The default output (no cmd-line options) will work with input data from any of these sources. The -z option (must be the last option) takes the source (aka "publisher") as an argument.

$ ./gnacs.py -h
usage: gnacs.py [-h] [-a] [-g] [-i] [-c] [-l] [-j] [-o] [-p] [-s] [-t] [-r]
                [-u] [-v] [-x] [-z PUB] [-k KEYPATH]
                [file_name]

Parse seqeunce of JSON formated activities.

positional arguments:
  file_name             Input file name (optional).

optional arguments:
  -h, --help            show this help message and exit
  -a, --status          Version, status, etc.
  -g, --geo             Include geo fields
  -i, --influence       Show user's influence metrics
  -c, --csv             Comma-delimited output (, default is | without quotes)
  -l, --lang            Include language fields
  -j, --geojson         Output is geojson format (Foursquare and Twitter only)
                        Caution: dataset must fit in memory.
  -o, --origin          Include source/origin fields
  -p, --pretty          Pretty JSON output of full records
  -s, --urls            Include urls fields
  -t, --structure       Include thread linking fields
  -r, --rules           Include rules fields
  -u, --user            Include user fields
  -v, --version         Show version number
  -x, --explain         Show field names in output for sample input records
  -z PUB, --publisher PUB
                        Publisher (default is twitter), twitter,
                        disqus, wordpress, wpcomments
  -k KEYPATH, --keypath KEYPATH
                        returns a value from a path of the form 'key:value'

For exact payload values returned by the various options, you can dig into the code in acscsv/; modules are named with a <source>_acs.py convention.

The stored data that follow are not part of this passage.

-- ==== Sys2Proof/Laws/Memory.lean ====
section
/-! SUPPORT. Memory: a byte written reads back and every other byte is left alone (20_memory.md R53, R54), and every
memory operation keeps the canonical form. -/

namespace Sys2Proof.Machine

/-! ### Cells -/

/-- FONT_BASE is 0, so memory after construction reads FONT from address 0 on and 0 after it (R261). -/
theorem memBackground_eq (p : Params) (a : Nat) : memBackground p a = fontByte p a := by
  simp [memBackground]

@[simp] theorem memGet_nil (p : Params) (a : Nat) : memGet p [] a = memBackground p a := rfl

theorem memGet_cons (p : Params) (c : Host.Cell) (m : List Host.Cell) (a : Nat) :
    memGet p (c :: m) a = if c.1 = a then c.2 else memGet p m a := rfl

theorem memGet_memPut (p : Params) (m : List Host.Cell) (a b : Nat) (v : Byte) :
    memGet p (memPut m a v) b = if b = a then v else memGet p m b := by
  induction m with
  | nil =>
    simp only [memPut, memGet_cons, memGet_nil]
    grind
  | cons c m ih =>
    simp only [memPut]
    split
    · simp only [memGet_cons]
      grind
    · split
      · simp only [memGet_cons]
        grind
      · simp only [memGet_cons, ih]
        grind

theorem memGet_memDrop (p : Params) (m : List Host.Cell) (a b : Nat) :
    memGet p (memDrop m a) b = if b = a then memBackground p b else memGet p m b := by
  induction m with
  | nil => simp [memDrop]
  | cons c m ih =>
    unfold memDrop at ih ⊢
    rw [List.filter_cons]
    split
    · simp only [memGet_cons, ih]
      grind
    · simp only [memGet_cons, ih]
      grind

theorem memGet_memSet (p : Params) (m : List Host.Cell) (a b : Nat) (v : Byte) :
    memGet p (memSet p m a v) b = if b = a then v else memGet p m b := by
  unfold memSet
  split
  · rw [memGet_memDrop]
    grind
  · rw [memGet_memPut]

/-! ### The canonical form -/

theorem mem_memPut {m : List Host.Cell} {a : Nat} {v : Byte} {c : Host.Cell} (h : c ∈ memPut m a v) :
    c = (a, v) ∨ c ∈ m := by
  induction m with
  | nil => simpa [memPut] using h
  | cons d m ih =>
    simp only [memPut] at h
    split at h
    · simpa using h
    · split at h
      · simp only [List.mem_cons] at h ⊢
        tauto
      · simp only [List.mem_cons] at h ⊢
        rcases h with h | h
        · tauto
        · rcases ih h with h | h <;> tauto

theorem pairwise_memPut {m : List Host.Cell} (a : Nat) (v : Byte) (h : m.Pairwise (fun c d => c.1 < d.1)) :
    (memPut m a v).Pairwise (fun c d => c.1 < d.1) := by
  induction m with
  | nil => simp [memPut]
  | cons d m ih =>
    rw [List.pairwise_cons] at h
    simp only [memPut]
    split
    case isTrue hlt =>
      refine List.pairwise_cons.2 ⟨fun c hc => ?_, List.pairwise_cons.2 h⟩
      rcases List.mem_cons.1 hc with rfl | hc
      · exact hlt
      · exact Nat.lt_trans hlt (h.1 c hc)
    case isFalse hge =>
      split
      case isTrue heq => exact List.pairwise_cons.2 ⟨fun c hc => heq ▸ h.1 c hc, h.2⟩
      case isFalse hne =>
        refine List.pairwise_cons.2 ⟨fun c hc => ?_, ih h.2⟩
        rcases mem_memPut hc with rfl | hc
        · show d.1 < a
          omega
        · exact h.1 c hc

/-- Writing a byte inside memory keeps the canonical form. -/
theorem memSet_wf {p : Params} {m : List Host.Cell} {a : Nat} (v : Byte) (ha : a < p.memSize)
    (h : Memory.wf p m) : Memory.wf p (memSet p m a v) := by
  unfold memSet
  split
  · exact ⟨h.1.filter _, fun c hc => h.2 c (List.mem_of_mem_filter hc)⟩
  case isFalse hv =>
    refine ⟨pairwise_memPut a v h.1, fun c hc => ?_⟩
    rcases mem_memPut hc with rfl | hc
    · exact ⟨ha, hv⟩
    · exact h.2 c hc

/-! ### Accesses -/

/-- A byte written reads back at every address that names it, and no other byte changes (R53, R54). -/
theorem State.writeMem_readMem (s : State) (a : Nat) (b : Byte) (c : Nat) :
    (s.writeMem a b).readMem c =
      if c % s.params.memSize = a % s.params.memSize then b else s.readMem c :=
  memGet_memSet s.params s.mem _ _ b

/-- A write keeps the canonical form. -/
theorem State.writeMem_wf {s : State} (a : Nat) (b : Byte) (hs : 0 < s.params.memSize)
    (h : Memory.wf s.params s.mem) : Memory.wf (s.writeMem a b).params (s.writeMem a b).mem :=
  memSet_wf b (Nat.mod_lt a hs) h

/-- Memory after construction lists nothing, so it has the canonical form. -/
theorem State.initial_wf (p : Params) : Memory.wf (State.initial p).params (State.initial p).mem :=
  ⟨List.Pairwise.nil, by simp [State.initial]⟩

/-- What memory reads as after construction (R37, R56). -/
theorem State.initial_readMem (p : Params) (a : Nat) :
    (State.initial p).readMem a = memBackground p (a % p.memSize) := rfl

end Sys2Proof.Machine
end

A handful of sample data files are found in data/ for experimentation. Some examples of usage:

"Prettify" JSON

$ ./gnacs.py -p data/tumblr.sample.json 
{
"tumblrRebloggedFrom": {
   "link": "http://illllest.tumblr.com/post/45832750088", 
      "author": {
         "displayName": "Unknown Pleasures", 
         "link": "http://illllest.tumblr.com/"
      }
}, 
"target": {
      "displayName": "stardustgrass", 
      "link": "http://stardustgrass.tumblr.com/", 
      "objectType": "blog"
}, 
"gnip": {}, 
"object": {
  "tumblrNoteCount": 303949, 
  "tumblrReblogKey": "57dc6dOl", 
  "objectTypes": [
       "image"
  ], 
...

Include the user, language, and structure (activity connections) options, while specifying that the input data is from Disqus

$ cat data/disqus_sample.json | ./gnacs.py -ultz disqus
tag:gnip.disqus.com:2012:comment/hosqas/post/2013-03-19T08:30:38|2013-03-19T12:30:38+00:00|So Bush, Cheney and oil cartels did something for US after all these wars and massacres.|en|5gat|4okb2q|http://cnnpreview.turner.com:82/interactive/2013/03/world/baby-noor/index.html|hoit02|uivnl|rvd3a
tag:gnip.disqus.com:2012:comment/honzhg/update/2013-03-18T19:31:47/b11a0781c2f4d7497c28b948a05c586d30bf986ad19dbca50c17201cd9cf57aa|2013-03-18T23:31:47+00:00|Yes, I agree. The concept of the book sounded interesting and then the review was wholly disappointing. Although this argument above is really juvenile,  I have to give it credit for being more interesting than the review.|en|t3dj|4ing01|http://www.avclub.com/articles/alexander-theroux-the-grammar-of-rock-art-and-artl,93788/|hoviki|lvns6|ytar7
tag:gnip.disqus.com:2012:comment/hosqcb/post/2013-03-19T08:30:42|2013-03-19T12:30:42+00:00|Traitre|None|aasak|403pb5|http://www.eurosport.fr/football/premier-league/2012-2013/michael-owen-prend-sa-retraite_sto3673680/story.shtml|None|None|j2qov
tag:gnip.disqus.com:2012:comment/hjkqvk/update/2013-03-17T17:55:59/73137b5b41df0a1e51183774150849b5a0c90d81b095378ac72309a43b26994f|2013-03-17T21:55:59+00:00|@Lô el Magnifico oui zen cool !|es|aasak|43t8by|http://www.eurosport.fr/formule-1/grand-prix-d-australie/2013/photos-les-girlfriends-des-pilotes-de-f1_sto3671086/story.shtml|hjk4l0|960y6|9s241
...

GeoJSON output from Foursquare data

The -j option will process activities with geo-coordinates (all Foursquare activities, and geo-tagged Twitter activities) and output a GeoJSON-compliant data structure. This is particularly convenient for posting to a gist or anywhere on GitHub, where it is magically rendered into the corresponding map.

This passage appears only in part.